Canada is marking the first National Day for Truth and Reconciliation this week, in response to Call to Action 80 of the Truth and Reconciliation Commission of Canada “to establish, as a statutory holiday, a National Day for Truth and Reconciliation to honour survivors, their families, and communities, and ensure that public commemoration of the history and legacy of residential schools remains a vital component of the reconciliation process”.

There are some who dismiss the initiative as an empty symbol, a token gesture by Canada with little impact or meaning. That very much depends on each one of us. September 30 could have the same profound significance as Remembrance Day, or become like Queen Victoria’s Birthday, just another day off work for some. What will make the difference? Truth.

Before you can have Reconciliation, you have to have Truth. People have to know and understand why the day is marked. We have to know the truth of our shared past, the legacy that still dominates a significant section of the population of Canada. The fact is that most Canadians have very little idea of that past, or that legacy. This is partly because we didn’t learn about it in school, partly because we don’t know how to find out, and partly because it is hard work to discover the truth in all its dimensions.

There is so much untruth out there. So many false ideas of what Indigenous people have experienced, what benefits and advantages they are accused of enjoying at public expense. “They get everything free”, is just one of the untruths that people accept too easily. There is also a reaction to the sometimes misleading media reports that focus on the dramatic, or the politically correct.

But reconciliation only follows truth, otherwise it doesn’t last, doesn’t work, solves nothing. Look at the example of Remembrance Day. For decades, it was marked with respect and a certain reverence for brave heroes and great sacrifice. But, as the truth about the incredible horrors experienced in war, and the long-lasting effects of post traumatic stress on veterans, became more widely known and understood, the importance of Remembrance deepened. Knowing the truth in all its shades and layers provided us with a greater understanding and a greater appreciation of the day and what it stood for.

We can accept a superficial acknowledgment of Indigenous history and experience, but that still leaves a huge gap in understanding, an enormous barrier to real reconciliation. Government apologies and statutory holidays can remain just gestures, designed to make us all feel better. All of us, that is, except the Indigenous communities that remain without safe drinking water, adequate housing, economic opportunities, a system of legislative apartheid under the Indian Act, and so many unseen and largely unknown acts of oppression that continue to this day.
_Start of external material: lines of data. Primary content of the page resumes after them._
-- ==== Sys2Proof/Machine/Dma.lean ====
section
/-! DEFINITION. The DMA commands that reach memory (15): the descriptor fetch and its check, the beats, the
write-back, errors and aborts. -/

namespace Sys2Proof.Machine

open Sys2Proof

/-! Reads and writes with a channel's rights (R438). -/

/-- An access of a channel. -/
def dmaAcc (kind : AccKind) (addr size : Nat) (data : List Byte) : Access :=
  { kind := kind, amo := .swap, addr := addr, size := size, data := data }

/-- Bytes read with a channel's rights, or the error kind (R449). -/
def State.dmaGet (n : Fin 16) (addr size : Nat) (s : State) : Except Nat (List Byte) × State :=
  let acc := dmaAcc .read addr size []
  match s.refusal epDma (some n) acc with
  | some k => (.error k, s.fabricFault (kindSource k) epDma (some n) addr)
  | none =>
    match s.winOf addr with
    | some .dram =>
      let x := s.granRead epDma (granOf addr) none
      if x.1 then (.ok (x.2.read addr size), x.2) else (.error 5, x.2)
    | some p =>
      let x := s.busRead (rightsOf epDma (some n)) p addr size
      (.ok x.1, x.2)
    | none => (.error 1, s)

/-- Bytes written with a channel's rights, or the error kind (R449). -/
def State.dmaPut (n : Fin 16) (addr : Nat) (data : List Byte) (s : State) : Except Nat Unit × State :=
  let acc := dmaAcc .write addr data.length data
  match s.refusal epDma (some n) acc with
  | some k => (.error k, s.fabricFault (kindSource k) epDma (some n) addr)
  | none =>
    match s.winOf addr with
    | some .dram => (.ok (), s.granWrite epDma addr data)
    | some p => (.ok (), s.busWrite epDma (rightsOf epDma (some n)) p addr data)
    | none => (.error 1, s)

/-! Beats (R444). -/

/-- The size of a beat: a 64-byte burst where both addresses allow it, else the largest naturally aligned
transaction both allow. -/
def beatSize (src dst left : Nat) : Nat :=
  let fits (k : Nat) : Bool := decide (src % k = 0) && decide (dst % k = 0) && decide (k ≤ left)
  if fits 64 then 64 else if fits 8 then 8 else if fits 4 then 4 else if fits 2 then 2 else 1

/-- The beats of so many bytes, as offset and size, in ascending order. -/
def dmaBeats : Nat → Nat → Nat → Nat → Nat → List (Nat × Nat)
  | 0, _, _, _, _ => []
  | fuel + 1, src, dst, off, left =>
    if left = 0 then []
    else
      let k := beatSize (src + off) (dst + off) left
      (off, k) :: dmaBeats fuel src dst (off + k) (left - k)

/-- The bytes of a beat as the swap passes them (R440, R444). -/
def swapped (mode : Nat) (l : List Byte) : List Byte :=
  let m := match mode with
    | 0 => 0
    | 1 => 1
    | 2 => 3
    | _ => 2
  (List.range l.length).map fun i => nth l (i ^^^ m) 0

/-- A beat that failed: its offset, whether on the write, and its kind. -/
structure BeatFail where
  off : Nat
  onWrite : Bool
  kind : Nat
  deriving DecidableEq, Repr

/-- One beat. -/
def State.dmaBeat (n : Fin 16) (d : DmaDesc) (b : Nat × Nat) (s : State) : Option BeatFail × State :=
  match s.dmaGet n (d.src.toNat + b.1) b.2 with
  | (.error k, s) => (some { off := b.1, onWrite := false, kind := k }, s)
  | (.ok l, s) =>
    match s.dmaPut n (d.dst.toNat + b.1) (swapped (fld d.control.toNat 26 2) l) with
    | (.error k, s) => (some { off := b.1, onWrite := true, kind := k }, s)
    | (.ok _, s) => (none, s)

/-- Beats in order, up to the first that fails. -/
def State.dmaMove (n : Fin 16) (d : DmaDesc) : List (Nat × Nat) → State → Option BeatFail × State
  | [], s => (none, s)
  | b :: r, s =>
    match s.dmaBeat n d b with
    | (some f, s) => (some f, s)
    | (none, s) => s.dmaMove n d r

/-- A descriptor's beats. -/
def DmaDesc.beats (d : DmaDesc) : List (Nat × Nat) :=
  dmaBeats d.len.toNat d.src.toNat d.dst.toNat 0 d.len.toNat

/-- Whether source and destination overlap without being equal (R444). -/
def DmaDesc.overlaps (d : DmaDesc) : Bool :=
  let a := d.src.toNat
  let b := d.dst.toNat
  decide (a ≠ b) && decide (a < b + d.len.toNat) && decide (b < a + d.len.toNat)

/-- Whether an address is memory that a model of bytes holds. -/
def State.plainMemory (s : State) (addr : Nat) : Bool :=
  match s.winOf addr with
  | some p => p.isMemory addr && decide (p ≠ .rom)
  | none => false

/-- Overlapping unequal ranges leave the destination undefined: its bytes are free values (R444). -/
def State.dmaOverlap (d : DmaDesc) (s : State) : State :=
  if d.overlaps && s.plainMemory d.dst.toNat then
    (s.write d.dst.toNat ((List.range d.len.toNat).map (Config.dmaByte s.free))).takeFree
  else s

/-- Destination bytes from the first failing beat to 511 beyond it may hold new data (R449). -/
def State.dmaTail (d : DmaDesc) (off : Nat) (s : State) : State :=
  let one (i : Nat) (t : State) : State :=
    let a := d.dst.toNat + off + i
    if Config.dmaNew s.free i && t.plainMemory a && t.plainMemory (d.src.toNat + off + i) then
      t.write a (t.read (d.src.toNat + off + i) 1)
    else t
  (foldS one (List.range (min 512 (d.len.toNat - off))) s).takeFree

/-! Write-back and the end of a descriptor (R445, R448, R449). -/

/-- A STATUS word. -/
def dmaStatus (error : Bool) (kind phase bytes : Nat) : Nat :=
  2 ^ 31 + flagAt error 30 + kind % 16 * 2 ^ 26 + phase * 2 ^ 24 + bytes % 2 ^ 24

/-- STATUS and then CONTROL are written, OWN clear: whether both landed. `wb` is the write that fails. -/
def State.dmaBack (n : Fin 16) (control : Word) (status : Nat) (wb : Option (Bool × BitVec 4))
    (s : State) : Bool × State :=
  let base := (s.dmaCh n).addr
  let s := s.onDmaCh n fun c => { c with last := BitVec.ofNat 32 status }
  match wb with
  | some (false, _) => (false, s)
  | _ =>
    match s.dmaPut n (base + 0x1C) (leBytes 4 status) with
    | (.error _, s) => (false, s)
    | (.ok _, s) =>
      match wb with
      | some _ => (false, s)
      | none =>
        match s.dmaPut n base (leBytes 4 (control &&& 0x7FFFFFFF).toNat) with
        | (.error _, s) => (false, s)
        | (.ok _, s) => (true, s)

/-- Event 96 + 2n, when the descriptor asks for it (R455). -/
def State.dmaIrq (n : Fin 16) (control : Word) (s : State) : State :=
  if control.getLsbD 29 then s.event epDma (96 + 2 * n.val) (s.dmaCh n).addr else s

/-- The channel leaves its descriptor for a state of rest. -/
def State.dmaRest (n : Fin 16) (st : DmaState) (s : State) : State :=
  (s.onDmaCh n fun c => { c with state := st, desc := none, left := 0 }).dmaRelease n

/-- The chain stops in ERROR: event 97 + 2n with reason 2 (R449). -/
def State.dmaFails (n : Fin 16) (s : State) : State :=
  (((s.onDmaCh n (DmaCh.flag 2)).dmaRest n .error).count 0x520103 1).dmaStopped n 2

/-- The fault source of a failed beat (R456). -/
def beatSource (n : Fin 16) : Nat := if n.val < 8 then 64 else 65

/-- A descriptor ends in error, with a fault source of its own and 68 if its write-back fails. -/
def State.dmaError (n : Fin 16) (control : Word) (status source : Nat) (wb : Option (Bool × BitVec 4))
    (s : State) : State :=
  let x := (s.fault epDma source n.val).dmaBack n control status wb
  let s := if x.1 then x.2 else x.2.fault epDma 68 n.val
  (s.dmaIrq n control).dmaFails n

/-- A beat's failure ends the descriptor (R449). -/
def State.dmaBeatFails (n : Fin 16) (d : DmaDesc) (f : BeatFail) (wb : Option (Bool × BitVec 4))
    (s : State) : State :=
  (s.dmaTail d f.off).dmaError n d.control
    (dmaStatus true f.kind (if f.onWrite then 2 else 1) f.off) (beatSource n) wb

/-- The channel goes on to NEXT; with YIELD, and always for a guest, it gives up the mover (R438, R443). -/
def State.dmaNext (n : Fin 16) (d : DmaDesc) (s : State) : State :=
  let s := s.onDmaCh n fun c => { c with
    state := .fetch, desc := none, left := 0, trigSeen := false, ptr := d.next.extractLsb' 5 27 }
  if d.control.getLsbD 30 || (dmaGuest n).isSome then s.dmaRelease n else s

/-- What follows a descriptor that completed (R445 step 5, R450): `aborting` says that an abort met its
last beat. -/
def State.dmaAfter (n : Fin 16) (d : DmaDesc) (aborting : Bool) (s : State) : State :=
  if aborting then ((s.dmaRest n .idle).dmaStopped n 3)
  else if d.next = 0 then ((s.dmaRest n .idle).dmaStopped n 0)
  else s.dmaNext n d

/-- Channels that waited for an abort: a block reset of the engine ends, and PD19 may drain (16 R463,
R451). -/
def State.dmaSettled (s : State) : State := s.dmaResetEnd.startOffs

/-- A descriptor whose beats have all been acknowledged (R445). -/
def State.dmaDone (n : Fin 16) (d : DmaDesc) (aborting : Bool) (wb : Option (Bool × BitVec 4))
    (s : State) : State :=
  let x := s.dmaBack n d.control (dmaStatus false 0 0 d.len.toNat) wb
  if !x.1 then (((x.2.fault epDma 68 n.val).dmaIrq n d.control).dmaFails n).dmaSettled
  else
    let s := ((x.2.onDmaCh n (DmaCh.flag 0)).count 0x520101 1).count 0x520102 d.len.toNat
    (((s.dmaIrq n d.control).dmaTrigger 2 n.val).dmaAfter n d aborting).dmaSettled

/-- DESCRIPTOR_COMPLETE (R444, R445): the beats, then the write-back behind the engine's fence, which
waits for every transaction of 0x09 (01 R17); a beat the fabric refuses ends the
descriptor in error. -/
def execDescriptorComplete (n : Fin 16) (wb : Option (Bool × BitVec 4)) (s : State) : Eff :=
  let c := s.dmaCh n
  .next (
    match c.desc with
    | none => s
    | some d =>
      if !s.dmaLive n || s.dma.owner ≠ some n || (c.state ≠ .active && c.state ≠ .aborting)
          || s.unanswered epDma then s
      else
        match s.dmaMove n d d.beats with
        | (some f, t) => (t.dmaBeatFails n d f wb).dmaSettled
        | (none, t) => (t.dmaOverlap d).dmaDone n d (decide (c.state = .aborting)) wb)

/-- DMA_BEAT_ERROR (R449): the beats before the failing one have moved. -/
def execDmaBeatError (n : Fin 16) (onWrite : Bool) (kind : BitVec 4) (offset : Nat)
    (wb : Option (Bool × BitVec 4)) (s : State) : Eff :=
  let c := s.dmaCh n
  .next (
    match c.desc with
    | none => s
    | some d =>
      if !s.dmaLive n || s.dma.owner ≠ some n || (c.state ≠ .active && c.state ≠ .aborting)
          || d.len.toNat ≤ offset || s.unanswered epDma then s
      else
        match s.dmaMove n d (d.beats.filter fun b => decide (b.1 < offset)) with
        | (some f, t) => (t.dmaBeatFails n d f wb).dmaSettled
        | (none, t) => (t.dmaBeatFails n d { off := offset, onWrite := onWrite, kind := kind.toNat }
            wb).dmaSettled)

/-- DMA_ABORT_COMPLETE (R450): the beats in flight have been acknowledged, `moved` bytes in all; the
descriptor is written back with KIND 0xF, PHASE 0b11. -/
def execDmaAbortComplete (n : Fin 16) (moved : Nat) (wb : Option (Bool × BitVec 4)) (s : State) : Eff :=
  let c := s.dmaCh n
  .next (
    if !s.dmaLive n || c.state ≠ .aborting || s.unanswered epDma then s
    else
      let t : State := match c.desc with
        | some d =>
          if s.dma.owner = some n then
            (s.dmaMove n d (d.beats.filter fun b => decide (b.1 < moved))).2
          else s
        | none => s
      let got : Except Nat (List Byte) × State := match c.desc with
        | some d => (.ok (leBytes 4 d.control.toNat), t)
        | none => t.dmaGet n c.addr 4
      match got with
      | (.error k, t) =>
        ((((t.onDmaCh n fun c => { c with last := BitVec.ofNat 32 (dmaStatus true k 0 0) }).fault epDma
          67 n.val).dmaFails n)).dmaSettled
      | (.ok l, t) =>
        let x := t.dmaBack n (BitVec.ofNat 32 (leNat l)) (dmaStatus true 0xF 3 0) wb
        if x.1 then ((x.2.dmaRest n .idle).dmaStopped n 3).dmaSettled
        else ((x.2.fault epDma 68 n.val).dmaFails n).dmaSettled)

/-! The fetch (R439 to R442, R446, R448). -/

/-- The fetch of a descriptor ends in an error kind: no write-back (R449). -/
def State.dmaFetchFails (n : Fin 16) (k : Nat) (s : State) : State :=
  (((s.onDmaCh n fun c => { c with last := BitVec.ofNat 32 (dmaStatus true k 0 0) }).fault epDma 67
    n.val).dmaFails n)

/-- A descriptor of eight words. -/
def descOf (w : Nat → Nat) : DmaDesc :=
  { control := BitVec.ofNat 32 (w 0), src := BitVec.ofNat 36 (w 1 + fld (w 2) 0 4 * 2 ^ 32)
    dst := BitVec.ofNat 36 (w 3 + fld (w 4) 0 4 * 2 ^ 32), len := BitVec.ofNat 24 (w 5)
    next := BitVec.ofNat 32 (w 6) }

/-- What the check of a descriptor finds (R438, R442, R444, R448): its KIND, or 0. -/
def descCheck (n : Fin 16) (w : Nat → Nat) : Nat :=
  let c := w 0
  let trig := fld c 24 2
  let sel := fld c 20 4
  let unit := match fld c 26 2 with
    | 0 => 1
    | 1 => 2
    | _ => 4
  let own : Bool := match dmaGuest n with
    | some a => decide (sel = 8 + 2 * a.val) || decide (sel = 9 + 2 * a.val)
    | none => true
  if bitOf c 28 || fld c 0 20 ≠ 0 || fld (w 2) 4 28 ≠ 0 || fld (w 4) 4 28 ≠ 0 || fld (w 5) 24 8 ≠ 0 then 1
  else if trig = 3 || (trig = 2 && !own) then 2
  else if w 5 % unit ≠ 0 || w 1 % unit ≠ 0 || w 3 % unit ≠ 0 then 3
  else if w 6 % 32 ≠ 0 || ((dmaGuest n).isSome && 65536 < fld (w 5) 0 24) then 4
  else 0

/-- A channel parks where OWN is clear (R446): with KICK_PEND it reads again, without the event. -/
def State.dmaPark (n : Fin 16) (s : State) : State :=
  let s := s.dmaRelease n
  if (s.dmaCh n).kickPend then s.onDmaCh n fun c => { c with kickPend := false }
  else ((s.onDmaCh n fun c => { c with state := .parked, left := 0 }).onDmaCh n (DmaCh.flag 1)).dmaStopped
    n 1

/-- A descriptor that passed its check waits for its trigger or is ready (R442, R443). -/
def State.dmaArm (n : Fin 16) (d : DmaDesc) (s : State) : State :=
  let s := s.onDmaCh n fun c => { c with desc := some d, left := d.len, trigSeen := false }
  if fld d.control.toNat 24 2 = 0 then s.dmaReady n
  else (s.onDmaCh n fun c => { c with state := .waiting }).dmaRelease n

/-- DESCRIPTOR_FETCH (R441): CONTROL first, then the other words. -/
def execDescriptorFetch (n : Fin 16) (fail : Option (BitVec 4)) (wb : Option (Bool × BitVec 4))
    (s : State) : Eff :=
  let c := s.dmaCh n
  .next (
    if !s.dmaLive n || c.state ≠ .fetch then s
    else
      match fail with
      | some k => s.dmaFetchFails n k.toNat
      | none =>
        match s.dmaGet n c.addr 4 with
        | (.error k, s) => s.dmaFetchFails n k
        | (.ok l, s) =>
          if !bitOf (leNat l) 31 then s.dmaPark n
          else
            match s.dmaGet n (c.addr + 4) 28 with
            | (.error k, s) => s.dmaFetchFails n k
            | (.ok r, s) =>
              let w := wordOf (l ++ r)
              match descCheck n w with
              | 0 => s.dmaArm n (descOf w)
              | k => s.dmaError n (descOf w).control (dmaStatus true k 3 0) 66 wb)

end Sys2Proof.Machine
end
Canada can point to a Land Claims process to show how willing governments are to face the mistakes and injustice of the past. But Canadians don’t know how difficult it is for any just conciliation to take place in the face of ongoing government resistance to genuinely deal with land claims, the long list of bureaucratic barriers that are thrown up to prevent real settlements of historic wrongs. Stephen Harper apologised for Residential Schools, and then turned around and cut research funding to Indigenous research units which had provided the evidence that forced the apology in the first place. Justin Trudeau claimed, when he was first elected Prime Minister, that the relationship between Canada and the Indigenous peoples was the most important one for him. But years later, and a $600 million election, people all over this country still can’t drink the water, still don’t have adequate healthcare, still fall far short of the services other Canadians can take for granted. So it’s not a party political issue.

There have been, to be fair, many positive changes over the past decade or so in the way Canadians relate to the First Nations. Land acknowledgments have become more common, as the truth of the statement, “We are all treaty people”, is recognised by more and more bodies in Canada. But still many Canadians don’t accept or understand the truth of that statement. We, through our political representatives, have committed Canada to honour legal agreements signed over many years. We are parties to those treaties, whether we like it or not; whether those agreements were fair and honourable, or not. The United Nations Declaration on the Rights of Indigenous Peoples has been “accepted” by Canada, but how many have read the document, or know the legal implications? It is in direct opposition to the Indian Act and the policies of successive governments. This has far-reaching implications for all of us, if we take it seriously.

But beyond legalities and legislation, it is the morality of Truth and Reconciliation that should concern us most. Canadians have an image of themselves as being fair and moral and tolerant. History does not support that idea. We need to know the truth, so that we can properly move towards reconciliation. A patronising pat on the head, or an empty symbol of a statutory holiday and wearing orange is not reconciliation. These measures can have a deep moral content, if we understand why we act on them. The injustice inflicted on Indigenous people in Canada was made possible by the fact that Canadians, aside from a few politicians and bureaucrats, didn’t know it was happening. There is no excuse for such ignorance now. This National Day for Truth and Reconciliation should make us ask why we need reconciliation, and with whom. What is the Truth we haven’t known or understood? How do we move forward in a meaningful and truthful way? That is why the future impact of the Day rests with us.